In September 2004, in Nigeria, a group of 53 people, including women and children were attending a MASSOB football tournament in a public community park. It had been widely publicized event. During the event, they were rounded up by the Nigerian police, arrested and were in detention for over three months before being charged. Chioma was in jail for 330 days at age sixteen in the most brutal and inhuman conditions for doing nothing but attending a recreational event. The courts later declared the detention unlawful and unconstitutional, but the system did not let go.

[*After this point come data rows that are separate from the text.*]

-- ==== Sys2Proof/Laws/Program.lean ====
section
/-! SUPPORT. Sys2Proof/Laws/Program.lean: what a `PROG` does whatever is drawn: the pairs it writes, and where an error or a fault
stops it. -/

namespace Sys2Proof.Machine

/-! ## Pairs of chip and address -/

/-- The shapes of the events of the pairs `xs`, `ks` attempts each, `ch` giving each address its chunk. -/
def runShape (g : Cfg) (ch : Nat → List Byte) (xs : List (PhysChip × Nat)) (ks : List Nat) : List Event :=
  ((xs.zip ks).map fun x => attemptsShape g x.1.2 (ch x.1.2) x.2).flatten

/-- The write frames of the pairs `xs`, `ks` attempts each, `hear` giving each chip those who hear its frames. -/
def runFrames (hear : PhysChip → List PhysChip) (ch : Nat → List Byte) (xs : List (PhysChip × Nat)) (ks : List Nat) :
    List (List PhysChip × List Byte) :=
  ((xs.zip ks).map fun x => List.replicate x.2 (hear x.1.1, writeFrame x.1.2 (ch x.1.2))).flatten

/-- Pairing with a shorter list sees only as many pairs. -/
theorem zip_take {α β : Type} : ∀ (xs : List α) (ks : List β) (m : Nat), ks.length ≤ m → (xs.take m).zip ks = xs.zip ks
  | [], ks, m, _ => by simp
  | x :: xs, [], m, _ => by simp
  | x :: xs, k :: ks, 0, h => by simp at h
  | x :: xs, k :: ks, m + 1, h => by simp [zip_take xs ks m (by simpa using h)]

theorem runShape_append (g : Cfg) (ch : Nat → List Byte) {xs ys : List (PhysChip × Nat)} {ks js : List Nat}
    (h : xs.length = ks.length) : runShape g ch (xs ++ ys) (ks ++ js) = runShape g ch xs ks ++ runShape g ch ys js := by
  simp [runShape, List.zip_append h]

theorem runFrames_append (hear : PhysChip → List PhysChip) (ch : Nat → List Byte) {xs ys : List (PhysChip × Nat)} {ks js : List Nat}
    (h : xs.length = ks.length) :
    runFrames hear ch (xs ++ ys) (ks ++ js) = runFrames hear ch xs ks ++ runFrames hear ch ys js := by
  simp [runFrames, List.zip_append h]

/-- The pairs `xs` have been written, after `ks` attempts each; the events are `es`. -/
structure Wrote (g : Cfg) (ps : List PhysChip) (hear : PhysChip → List PhysChip) (ch : Nat → List Byte)
    (xs : List (PhysChip × Nat)) (s u : State) (es : List Event) (ks : List Nat) : Prop where
  count : xs.length = ks.length
  tries : ∀ k ∈ ks, 1 ≤ k ∧ k ≤ g.maxAttempts
  part  : Part g ps s u es
  spent : Spent s.env u.env es.length
  shape : es.map eventShape = runShape g ch xs ks
  sent  : writeFrames es = runFrames hear ch xs ks
  regs  : ∀ q b, (∀ x ∈ xs, ¬ (b = x.2 ∧ q ∈ hear x.1)) → u.reg q b = s.reg q b

variable {g : Cfg} {ps : List PhysChip} {hear : PhysChip → List PhysChip} {ch : Nat → List Byte}

theorem Wrote.none (g : Cfg) (ps : List PhysChip) (hear : PhysChip → List PhysChip) (ch : Nat → List Byte) (s : State) :
    Wrote g ps hear ch [] s s [] [] :=
  ⟨rfl, by simp, Part.refl g ps s, Spent.refl _, rfl, rfl, fun _ _ _ => rfl⟩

Excerpt of a message from her family...
“This is to thank God and to inform you that 16 year old Chioma, the youngest of those the 53 MASSOB Biafrans in Nigerian prison, was let out yesterday evening. She spent 330 days, almost a year behind bars inside the Nigeria, lonely hell-cell. On behalf of her mother, we wish to thank all who offered prayers, protest letters and sent letters of hope. ...Chioma came out yesterday, I saw her in high spirit for Biafra. The experience confirmed her understanding of the need for the movement for Biafra. ...The court clerk came to Chioma to give his apology; he was not a member of the judges or lawyers that may have contributed to her trials of no offense. ...The trial will come 22 September.”
TODAY is September 22. Chioma has been in my mind. I see her face in other children’s faces lost by our inattention or unintentional ignorance. Bravely, growing up much too early.
How do we allow governmental systems and officials to abuse our children anywhere in the world?
Imagine a new world where we can live celebrating our unique cultures in safety, love and goodness---- a world where all children are precious---one where we never allow such neglect and injustice to exist that we lose our children, because of incompetence, thirst for power, exploitation of the vulnerable or cruelty of any government.
With a slight change in our collective consciousness, we can make this happen.